> [Problem statement]: Locate the word "wires" in the data below, then copy every line that holds it.

> [Exercise material]:

-- ==== Sys2Proof/Machine/State.lean ====
section
/-! DEFINITION. The state of the model, plain data: the port wires of R30 and the counter of free values. The block
itself holds no state (R10); the wires stand here because a step reads its inputs from State and leaves its outputs
there. DESIGN CHOICE (log 2), unsafe where a claim reads the response wires of a state that no step has just left. -/

namespace Sys2Proof.Machine

/-- The three faults of R100, reported in-band on the response port. They are no outcome `fault` of a step: taking one
is a next state (`raiseFault`). DEDUCED (log 5), safe. -/
inductive Cause where
  /-- `2^r − 1 > W` (R101). -/
  | rRange
  /-- ENCODE, `r` legal, `data ≥ 2^k` (R102). -/
  | dataRange
  /-- DECODE, `r` legal, `encoded ≥ 2^n` (R103). -/
  | codewordRange
  deriving DecidableEq, Repr

/-- Why a step stops with a fault. -/
inductive Fault where
  /-- A primitive (`getBit`, `setBit`) was called with a bit index outside `1..W`, where it has no value (R50, R51, U4).
  Raised by `execEncode` and `execDecode` when their datapath answers no value, which R107 says never happens. DEDUCED
  (log 10), safe. -/
  | badBitIndex
  deriving DecidableEq, Repr

/-- Why a step gives no meaning. -/
inductive Refusal where
  /-- A command that `exec` does not model yet, by its mnemonic. Raised by no arm of this model; safe. -/
  | notModelled (mnemonic : String)
  deriving DecidableEq, Repr

/-- What the host samples on the response port (R31). -/
structure Response where
  /-- `rsp_fault`. -/
  fault : Bool
  /-- `rsp_cause`. -/
  cause : BitVec 2
  /-- `rsp_has_error`. -/
  hasError : Bool
  /-- `rsp_word`. -/
  word : Word
  deriving DecidableEq, Repr

/-- The wires of the command port and of the response port (R30), and the model's own counter of draws. -/
structure State where
  /-- `cmd_valid`, input. -/
  cmdValid : Bool
  /-- `cmd_op`, input: 0 ENCODE, 1 DECODE (R34). -/
  cmdOp : BitVec 1
  /-- `cmd_r`, input: `r` (R5). -/
  cmdR : BitVec Config.RW
  /-- `cmd_word`, input: bit index `i` on wire `i − 1` (R21). -/
  cmdWord : Word
  /-- `rsp_valid`, output. -/
  rspValid : Bool
  /-- `rsp_word`, output. -/
  rspWord : Word
  /-- `rsp_has_error`, output: the block's one flag (R14). -/
  rspHasError : Bool
  /-- `rsp_fault`, output (R104). -/
  rspFault : Bool
  /-- `rsp_cause`, output (R100). -/
  rspCause : BitVec 2
  /-- The model's own field, not the spec's: how many faulting responses have drawn free values (log 4). -/
  draws : Nat
  deriving DecidableEq, Repr

/-- The state before the host drives anything. The block has no reset (R120); the command wires at 0 with `cmd_valid`
low are a DESIGN CHOICE (log 3), unsafe, and the response wires are the function of those inputs (R19). -/
def State.reset : State where
  cmdValid := false
  cmdOp := 0
  cmdR := 0
  cmdWord := 0
  rspValid := false
  rspWord := 0
  rspHasError := false
  rspFault := false
  rspCause := 0
  draws := 0

end Sys2Proof.Machine
end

> [Task solution]:
/-! DEFINITION. The state of the model, plain data: the port wires of R30 and the counter of free values. The block
itself holds no state (R10); the wires stand here because a step reads its inputs from State and leaves its outputs
there. DESIGN CHOICE (log 2), unsafe where a claim reads the response wires of a state that no step has just left. -/
/-- The wires of the command port and of the response port (R30), and the model's own counter of draws. -/
/-- The state before the host drives anything. The block has no reset (R120); the command wires at 0 with `cmd_valid`
low are a DESIGN CHOICE (log 3), unsafe, and the response wires are the function of those inputs (R19). -/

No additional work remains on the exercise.